After counting the lines below that hold the word "inEntry", reply with the count and nothing else.

[Stored dataset items]
____

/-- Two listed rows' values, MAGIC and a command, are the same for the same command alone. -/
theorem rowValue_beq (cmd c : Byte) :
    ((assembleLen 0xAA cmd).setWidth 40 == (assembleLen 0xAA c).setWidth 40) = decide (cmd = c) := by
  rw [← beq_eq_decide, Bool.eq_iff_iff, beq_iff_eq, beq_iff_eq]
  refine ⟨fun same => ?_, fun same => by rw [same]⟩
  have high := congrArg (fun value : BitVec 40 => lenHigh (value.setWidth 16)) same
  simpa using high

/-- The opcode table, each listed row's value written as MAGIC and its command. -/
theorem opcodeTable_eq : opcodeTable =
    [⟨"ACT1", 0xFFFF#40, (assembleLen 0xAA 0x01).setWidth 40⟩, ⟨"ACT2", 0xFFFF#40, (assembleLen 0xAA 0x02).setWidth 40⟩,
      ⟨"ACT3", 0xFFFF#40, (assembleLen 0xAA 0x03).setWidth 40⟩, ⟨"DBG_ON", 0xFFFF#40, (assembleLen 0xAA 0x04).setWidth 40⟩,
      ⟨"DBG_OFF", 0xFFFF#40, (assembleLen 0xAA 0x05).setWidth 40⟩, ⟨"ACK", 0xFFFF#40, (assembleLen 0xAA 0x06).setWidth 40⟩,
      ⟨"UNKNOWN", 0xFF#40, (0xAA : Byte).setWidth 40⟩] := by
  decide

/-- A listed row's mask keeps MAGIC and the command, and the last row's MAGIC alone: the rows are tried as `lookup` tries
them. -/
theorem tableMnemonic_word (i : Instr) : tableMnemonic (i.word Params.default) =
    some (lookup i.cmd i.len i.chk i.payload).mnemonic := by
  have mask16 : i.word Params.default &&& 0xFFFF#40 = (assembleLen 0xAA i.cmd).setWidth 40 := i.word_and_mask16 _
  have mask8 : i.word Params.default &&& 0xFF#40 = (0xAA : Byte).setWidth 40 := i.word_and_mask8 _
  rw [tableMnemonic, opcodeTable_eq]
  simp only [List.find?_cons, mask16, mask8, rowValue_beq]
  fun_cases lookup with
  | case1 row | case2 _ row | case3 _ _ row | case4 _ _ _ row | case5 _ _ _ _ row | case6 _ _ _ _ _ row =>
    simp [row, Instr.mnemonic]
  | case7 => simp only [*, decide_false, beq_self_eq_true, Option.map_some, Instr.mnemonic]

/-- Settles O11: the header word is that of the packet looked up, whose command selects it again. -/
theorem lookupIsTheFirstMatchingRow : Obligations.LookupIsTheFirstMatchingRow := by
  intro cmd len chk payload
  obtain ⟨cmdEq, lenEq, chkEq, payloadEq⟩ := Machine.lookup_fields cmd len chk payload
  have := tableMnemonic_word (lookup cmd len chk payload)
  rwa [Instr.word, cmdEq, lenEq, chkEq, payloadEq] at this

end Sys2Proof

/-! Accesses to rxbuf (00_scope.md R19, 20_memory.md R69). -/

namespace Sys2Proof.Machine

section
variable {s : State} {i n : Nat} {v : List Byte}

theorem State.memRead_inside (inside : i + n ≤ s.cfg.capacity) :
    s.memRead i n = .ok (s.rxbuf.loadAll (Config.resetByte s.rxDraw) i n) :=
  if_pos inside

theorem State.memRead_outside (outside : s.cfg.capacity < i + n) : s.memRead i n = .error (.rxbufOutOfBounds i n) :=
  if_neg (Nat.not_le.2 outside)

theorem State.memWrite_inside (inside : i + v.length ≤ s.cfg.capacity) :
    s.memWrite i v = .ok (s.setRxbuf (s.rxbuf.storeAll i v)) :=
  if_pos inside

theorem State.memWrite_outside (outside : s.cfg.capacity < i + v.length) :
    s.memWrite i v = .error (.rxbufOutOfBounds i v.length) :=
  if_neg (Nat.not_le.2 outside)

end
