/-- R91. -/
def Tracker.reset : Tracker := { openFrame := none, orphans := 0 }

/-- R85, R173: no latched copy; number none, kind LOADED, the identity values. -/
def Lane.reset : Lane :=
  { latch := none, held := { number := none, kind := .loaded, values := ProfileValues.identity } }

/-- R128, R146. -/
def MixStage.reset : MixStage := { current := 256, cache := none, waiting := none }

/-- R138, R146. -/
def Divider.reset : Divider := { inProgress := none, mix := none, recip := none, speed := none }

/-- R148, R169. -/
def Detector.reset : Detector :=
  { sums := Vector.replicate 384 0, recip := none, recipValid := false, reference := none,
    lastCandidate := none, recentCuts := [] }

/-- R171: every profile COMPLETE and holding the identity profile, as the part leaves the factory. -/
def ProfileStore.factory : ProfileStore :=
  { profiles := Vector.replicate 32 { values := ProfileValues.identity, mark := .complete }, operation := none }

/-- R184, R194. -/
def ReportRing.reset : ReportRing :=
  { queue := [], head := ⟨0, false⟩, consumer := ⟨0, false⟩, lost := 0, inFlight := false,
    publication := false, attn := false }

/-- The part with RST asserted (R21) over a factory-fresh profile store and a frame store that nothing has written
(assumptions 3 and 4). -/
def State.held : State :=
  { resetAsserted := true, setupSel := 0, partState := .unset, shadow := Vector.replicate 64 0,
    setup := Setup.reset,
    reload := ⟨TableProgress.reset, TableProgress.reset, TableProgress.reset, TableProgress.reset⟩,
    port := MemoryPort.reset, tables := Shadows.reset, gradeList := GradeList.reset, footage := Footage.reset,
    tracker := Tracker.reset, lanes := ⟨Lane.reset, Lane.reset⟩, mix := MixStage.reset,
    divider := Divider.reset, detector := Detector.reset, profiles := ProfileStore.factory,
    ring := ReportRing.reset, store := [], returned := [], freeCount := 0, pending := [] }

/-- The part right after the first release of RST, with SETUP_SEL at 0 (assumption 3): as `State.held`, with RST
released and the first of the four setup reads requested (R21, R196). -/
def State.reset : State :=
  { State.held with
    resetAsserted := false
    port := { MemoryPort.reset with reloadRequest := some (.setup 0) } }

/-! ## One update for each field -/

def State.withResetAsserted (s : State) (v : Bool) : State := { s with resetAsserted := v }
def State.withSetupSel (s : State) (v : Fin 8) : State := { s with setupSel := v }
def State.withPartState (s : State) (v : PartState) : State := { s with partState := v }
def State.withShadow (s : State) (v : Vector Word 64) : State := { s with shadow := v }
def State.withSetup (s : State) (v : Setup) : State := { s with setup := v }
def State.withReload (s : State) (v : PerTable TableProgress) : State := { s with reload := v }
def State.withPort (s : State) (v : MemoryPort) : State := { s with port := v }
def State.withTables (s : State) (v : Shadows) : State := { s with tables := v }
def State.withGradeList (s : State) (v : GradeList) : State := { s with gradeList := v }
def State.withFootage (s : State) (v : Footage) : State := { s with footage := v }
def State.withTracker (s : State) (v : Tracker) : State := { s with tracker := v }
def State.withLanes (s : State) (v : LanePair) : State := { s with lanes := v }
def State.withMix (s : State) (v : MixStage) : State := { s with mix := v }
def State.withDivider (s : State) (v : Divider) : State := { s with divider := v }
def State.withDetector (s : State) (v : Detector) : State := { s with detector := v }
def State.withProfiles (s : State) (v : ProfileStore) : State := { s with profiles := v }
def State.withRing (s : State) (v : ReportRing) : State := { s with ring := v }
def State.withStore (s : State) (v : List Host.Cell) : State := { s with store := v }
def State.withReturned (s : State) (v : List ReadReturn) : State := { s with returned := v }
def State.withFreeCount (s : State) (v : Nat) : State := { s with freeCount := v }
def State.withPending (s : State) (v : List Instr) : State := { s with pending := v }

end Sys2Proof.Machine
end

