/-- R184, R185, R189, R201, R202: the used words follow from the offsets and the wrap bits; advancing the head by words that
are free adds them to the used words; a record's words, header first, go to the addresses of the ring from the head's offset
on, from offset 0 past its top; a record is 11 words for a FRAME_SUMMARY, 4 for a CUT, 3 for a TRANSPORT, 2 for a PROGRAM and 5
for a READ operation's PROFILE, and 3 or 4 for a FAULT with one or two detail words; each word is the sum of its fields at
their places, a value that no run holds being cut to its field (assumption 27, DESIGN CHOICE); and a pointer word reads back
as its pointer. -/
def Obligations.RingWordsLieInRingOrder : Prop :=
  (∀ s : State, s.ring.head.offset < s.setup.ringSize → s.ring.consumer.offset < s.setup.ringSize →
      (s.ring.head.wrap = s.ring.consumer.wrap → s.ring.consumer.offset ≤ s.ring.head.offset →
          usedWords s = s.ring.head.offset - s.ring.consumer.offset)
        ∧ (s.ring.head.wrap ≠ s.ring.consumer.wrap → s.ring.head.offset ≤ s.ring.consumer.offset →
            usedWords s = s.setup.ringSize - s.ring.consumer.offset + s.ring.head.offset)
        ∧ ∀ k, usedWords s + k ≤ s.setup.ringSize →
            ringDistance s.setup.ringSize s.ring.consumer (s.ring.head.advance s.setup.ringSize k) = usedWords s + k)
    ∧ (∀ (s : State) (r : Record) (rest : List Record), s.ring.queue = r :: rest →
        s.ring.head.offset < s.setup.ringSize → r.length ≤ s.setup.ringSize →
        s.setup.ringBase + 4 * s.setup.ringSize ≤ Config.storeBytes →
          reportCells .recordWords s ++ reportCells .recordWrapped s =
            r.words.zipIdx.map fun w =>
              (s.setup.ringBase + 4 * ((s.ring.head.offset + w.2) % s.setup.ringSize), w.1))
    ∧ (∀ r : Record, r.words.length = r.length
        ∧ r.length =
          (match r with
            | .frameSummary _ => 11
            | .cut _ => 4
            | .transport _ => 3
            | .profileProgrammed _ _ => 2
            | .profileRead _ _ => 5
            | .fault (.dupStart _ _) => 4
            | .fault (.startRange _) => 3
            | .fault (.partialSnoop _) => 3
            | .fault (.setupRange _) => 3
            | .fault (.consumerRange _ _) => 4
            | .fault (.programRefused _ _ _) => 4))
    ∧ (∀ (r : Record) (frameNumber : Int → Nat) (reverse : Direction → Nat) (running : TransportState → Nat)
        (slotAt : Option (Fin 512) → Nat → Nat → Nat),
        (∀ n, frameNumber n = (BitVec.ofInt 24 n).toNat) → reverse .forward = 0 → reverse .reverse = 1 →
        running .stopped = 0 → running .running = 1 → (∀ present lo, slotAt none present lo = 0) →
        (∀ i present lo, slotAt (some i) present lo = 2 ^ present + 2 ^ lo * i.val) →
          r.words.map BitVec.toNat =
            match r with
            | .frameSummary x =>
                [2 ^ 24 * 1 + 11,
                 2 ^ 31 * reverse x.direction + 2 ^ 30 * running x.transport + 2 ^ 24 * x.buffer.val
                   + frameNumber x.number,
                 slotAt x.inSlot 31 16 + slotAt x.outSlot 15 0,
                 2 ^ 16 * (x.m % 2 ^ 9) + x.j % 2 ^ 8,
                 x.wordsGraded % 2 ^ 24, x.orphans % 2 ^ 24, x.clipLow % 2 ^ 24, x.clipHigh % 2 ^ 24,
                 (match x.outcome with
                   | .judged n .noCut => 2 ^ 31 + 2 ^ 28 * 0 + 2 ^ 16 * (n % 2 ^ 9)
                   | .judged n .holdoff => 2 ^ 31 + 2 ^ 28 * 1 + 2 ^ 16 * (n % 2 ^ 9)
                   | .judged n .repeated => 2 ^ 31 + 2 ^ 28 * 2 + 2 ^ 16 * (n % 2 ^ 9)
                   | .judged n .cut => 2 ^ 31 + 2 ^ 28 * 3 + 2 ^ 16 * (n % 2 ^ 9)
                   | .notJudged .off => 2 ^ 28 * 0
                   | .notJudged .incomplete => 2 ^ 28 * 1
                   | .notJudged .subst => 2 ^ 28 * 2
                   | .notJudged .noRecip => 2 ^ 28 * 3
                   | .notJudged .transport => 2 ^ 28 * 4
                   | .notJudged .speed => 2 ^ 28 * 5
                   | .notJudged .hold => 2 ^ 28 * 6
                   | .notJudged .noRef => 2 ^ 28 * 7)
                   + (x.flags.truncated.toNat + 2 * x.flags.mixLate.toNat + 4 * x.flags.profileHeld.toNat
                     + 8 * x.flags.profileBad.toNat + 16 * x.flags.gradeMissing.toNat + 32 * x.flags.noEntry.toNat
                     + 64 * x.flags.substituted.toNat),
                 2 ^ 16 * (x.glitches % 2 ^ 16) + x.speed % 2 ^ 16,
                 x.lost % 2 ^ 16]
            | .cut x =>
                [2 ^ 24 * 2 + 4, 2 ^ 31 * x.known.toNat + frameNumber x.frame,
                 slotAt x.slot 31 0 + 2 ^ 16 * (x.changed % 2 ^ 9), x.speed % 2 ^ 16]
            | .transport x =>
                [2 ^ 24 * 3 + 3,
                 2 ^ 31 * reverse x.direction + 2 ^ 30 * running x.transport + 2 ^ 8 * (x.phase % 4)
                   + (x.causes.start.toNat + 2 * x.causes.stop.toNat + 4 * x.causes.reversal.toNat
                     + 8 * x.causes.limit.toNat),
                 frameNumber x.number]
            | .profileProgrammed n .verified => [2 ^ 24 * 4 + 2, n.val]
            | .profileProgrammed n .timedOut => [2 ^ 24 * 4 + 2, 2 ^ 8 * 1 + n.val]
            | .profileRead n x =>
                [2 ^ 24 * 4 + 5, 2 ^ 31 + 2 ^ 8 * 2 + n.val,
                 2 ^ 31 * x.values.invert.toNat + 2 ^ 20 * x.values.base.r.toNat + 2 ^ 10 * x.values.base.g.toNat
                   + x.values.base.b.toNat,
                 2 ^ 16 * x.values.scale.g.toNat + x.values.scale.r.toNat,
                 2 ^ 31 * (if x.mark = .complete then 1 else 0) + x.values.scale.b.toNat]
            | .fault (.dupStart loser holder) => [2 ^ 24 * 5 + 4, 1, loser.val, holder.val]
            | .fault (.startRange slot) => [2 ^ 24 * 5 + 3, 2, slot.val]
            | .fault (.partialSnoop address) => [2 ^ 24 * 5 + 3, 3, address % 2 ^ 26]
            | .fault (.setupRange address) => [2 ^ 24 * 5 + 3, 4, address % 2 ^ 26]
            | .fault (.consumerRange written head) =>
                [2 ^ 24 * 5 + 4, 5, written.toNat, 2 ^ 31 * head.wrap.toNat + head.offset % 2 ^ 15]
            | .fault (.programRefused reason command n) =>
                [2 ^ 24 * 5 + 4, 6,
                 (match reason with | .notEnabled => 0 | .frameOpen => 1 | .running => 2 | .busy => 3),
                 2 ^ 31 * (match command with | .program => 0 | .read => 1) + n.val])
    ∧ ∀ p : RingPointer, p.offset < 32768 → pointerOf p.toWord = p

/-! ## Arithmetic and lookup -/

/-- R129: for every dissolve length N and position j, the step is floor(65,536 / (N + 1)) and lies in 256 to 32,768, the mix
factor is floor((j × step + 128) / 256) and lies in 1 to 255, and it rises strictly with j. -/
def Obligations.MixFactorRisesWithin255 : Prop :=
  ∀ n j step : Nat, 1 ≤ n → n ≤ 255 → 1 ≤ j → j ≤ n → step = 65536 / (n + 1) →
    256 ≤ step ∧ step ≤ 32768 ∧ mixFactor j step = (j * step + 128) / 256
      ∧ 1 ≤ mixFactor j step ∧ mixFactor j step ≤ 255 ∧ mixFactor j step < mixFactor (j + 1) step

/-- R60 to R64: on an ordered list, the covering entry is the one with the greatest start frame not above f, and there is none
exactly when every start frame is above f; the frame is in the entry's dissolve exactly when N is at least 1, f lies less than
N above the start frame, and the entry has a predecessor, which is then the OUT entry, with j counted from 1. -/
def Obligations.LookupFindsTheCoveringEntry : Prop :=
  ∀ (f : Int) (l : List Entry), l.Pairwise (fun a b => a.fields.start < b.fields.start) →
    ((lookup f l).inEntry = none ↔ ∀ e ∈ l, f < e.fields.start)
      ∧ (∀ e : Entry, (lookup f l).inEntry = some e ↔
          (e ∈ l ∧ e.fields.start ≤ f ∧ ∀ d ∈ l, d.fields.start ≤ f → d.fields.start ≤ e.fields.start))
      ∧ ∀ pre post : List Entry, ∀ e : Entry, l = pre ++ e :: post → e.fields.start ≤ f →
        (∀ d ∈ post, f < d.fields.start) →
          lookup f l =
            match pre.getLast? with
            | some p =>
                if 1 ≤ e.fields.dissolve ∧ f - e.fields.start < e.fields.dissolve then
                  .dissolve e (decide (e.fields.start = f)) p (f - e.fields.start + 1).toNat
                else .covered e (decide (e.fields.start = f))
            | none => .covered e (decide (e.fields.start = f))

____

FINISHED TASK. 2